__Your assignment__: Instruction for the data below: set down exactly the lines from the line with "s.refresh := rfl" to the line with "s.junction := rfl", inclusive, and no others.

__Records supplied__:
-- ==== Sys2Proof/Laws/State.lean ====
section
/-! SUPPORT. The laws of State under its updates: every field that an update leaves alone, and what the accessors read after
an update. -/

namespace Sys2Proof.Machine

/-! ### Fields that an update leaves alone -/

section Fields
variable (s : State)

@[simp] theorem updPart_variant (p : Nat) (f : Part → Part) : (updPart s p f).variant = s.variant := rfl
@[simp] theorem updPart_chipId (p : Nat) (f : Part → Part) : (updPart s p f).chipId = s.chipId := rfl
@[simp] theorem updPart_mem (p : Nat) (f : Part → Part) : (updPart s p f).mem = s.mem := rfl
@[simp] theorem updPart_hostMem (p : Nat) (f : Part → Part) : (updPart s p f).hostMem = s.hostMem := rfl
@[simp] theorem updPart_hostResp (p : Nat) (f : Part → Part) : (updPart s p f).hostResp = s.hostResp := rfl
@[simp] theorem updPart_hostReqs (p : Nat) (f : Part → Part) : (updPart s p f).hostReqs = s.hostReqs := rfl
@[simp] theorem updPart_memErrors (p : Nat) (f : Part → Part) : (updPart s p f).memErrors = s.memErrors := rfl
@[simp] theorem updPart_reliability (p : Nat) (f : Part → Part) : (updPart s p f).reliability = s.reliability := rfl
@[simp] theorem updPart_vfs (p : Nat) (f : Part → Part) : (updPart s p f).vfs = s.vfs := rfl
@[simp] theorem updPart_nodes (p : Nat) (f : Part → Part) : (updPart s p f).nodes = s.nodes := rfl
@[simp] theorem updPart_spares (p : Nat) (f : Part → Part) : (updPart s p f).spares = s.spares := rfl
@[simp] theorem updPart_spareMap (p : Nat) (f : Part → Part) : (updPart s p f).spareMap = s.spareMap := rfl
@[simp] theorem updPart_gated (p : Nat) (f : Part → Part) : (updPart s p f).gated = s.gated := rfl
@[simp] theorem updPart_refresh (p : Nat) (f : Part → Part) : (updPart s p f).refresh = s.refresh := rfl
@[simp] theorem updPart_posted (p : Nat) (f : Part → Part) : (updPart s p f).posted = s.posted := rfl
@[simp] theorem updPart_replace (p : Nat) (f : Part → Part) : (updPart s p f).replace = s.replace := rfl
@[simp] theorem updPart_junction (p : Nat) (f : Part → Part) : (updPart s p f).junction = s.junction := rfl
@[simp] theorem updPart_alarm (p : Nat) (f : Part → Part) : (updPart s p f).alarm = s.alarm := rfl
@[simp] theorem updPart_halted (p : Nat) (f : Part → Part) : (updPart s p f).halted = s.halted := rfl
@[simp] theorem updPart_map (p : Nat) (f : Part → Part) : (updPart s p f).map = s.map := rfl
@[simp] theorem updPart_tierSize (p : Nat) (f : Part → Part) : (updPart s p f).tierSize = s.tierSize := rfl
@[simp] theorem updPart_reserved (p : Nat) (f : Part → Part) : (updPart s p f).reserved = s.reserved := rfl
@[simp] theorem updPart_boot (p : Nat) (f : Part → Part) : (updPart s p f).boot = s.boot := rfl
@[simp] theorem updPart_ports (p : Nat) (f : Part → Part) : (updPart s p f).ports = s.ports := rfl
@[simp] theorem updPart_pfInterrupts (p : Nat) (f : Part → Part) : (updPart s p f).pfInterrupts = s.pfInterrupts := rfl
@[simp] theorem updPart_spdm (p : Nat) (f : Part → Part) : (updPart s p f).spdm = s.spdm := rfl
@[simp] theorem updPart_jtag (p : Nat) (f : Part → Part) : (updPart s p f).jtag = s.jtag := rfl
@[simp] theorem updPart_watch (p : Nat) (f : Part → Part) : (updPart s p f).watch = s.watch := rfl
@[simp] theorem updPart_moves (p : Nat) (f : Part → Part) : (updPart s p f).moves = s.moves := rfl
@[simp] theorem updPart_cur (p : Nat) (f : Part → Part) : (updPart s p f).cur = s.cur := rfl
@[simp] theorem updPart_stale (p : Nat) (f : Part → Part) : (updPart s p f).stale = s.stale := rfl
@[simp] theorem updPart_fresh (p : Nat) (f : Part → Part) : (updPart s p f).fresh = s.fresh := rfl
@[simp] theorem updPart_nextId (p : Nat) (f : Part → Part) : (updPart s p f).nextId = s.nextId := rfl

__Exercise response__:
@[simp] theorem updPart_refresh (p : Nat) (f : Part → Part) : (updPart s p f).refresh = s.refresh := rfl
@[simp] theorem updPart_posted (p : Nat) (f : Part → Part) : (updPart s p f).posted = s.posted := rfl
@[simp] theorem updPart_replace (p : Nat) (f : Part → Part) : (updPart s p f).replace = s.replace := rfl
@[simp] theorem updPart_junction (p : Nat) (f : Part → Part) : (updPart s p f).junction = s.junction := rfl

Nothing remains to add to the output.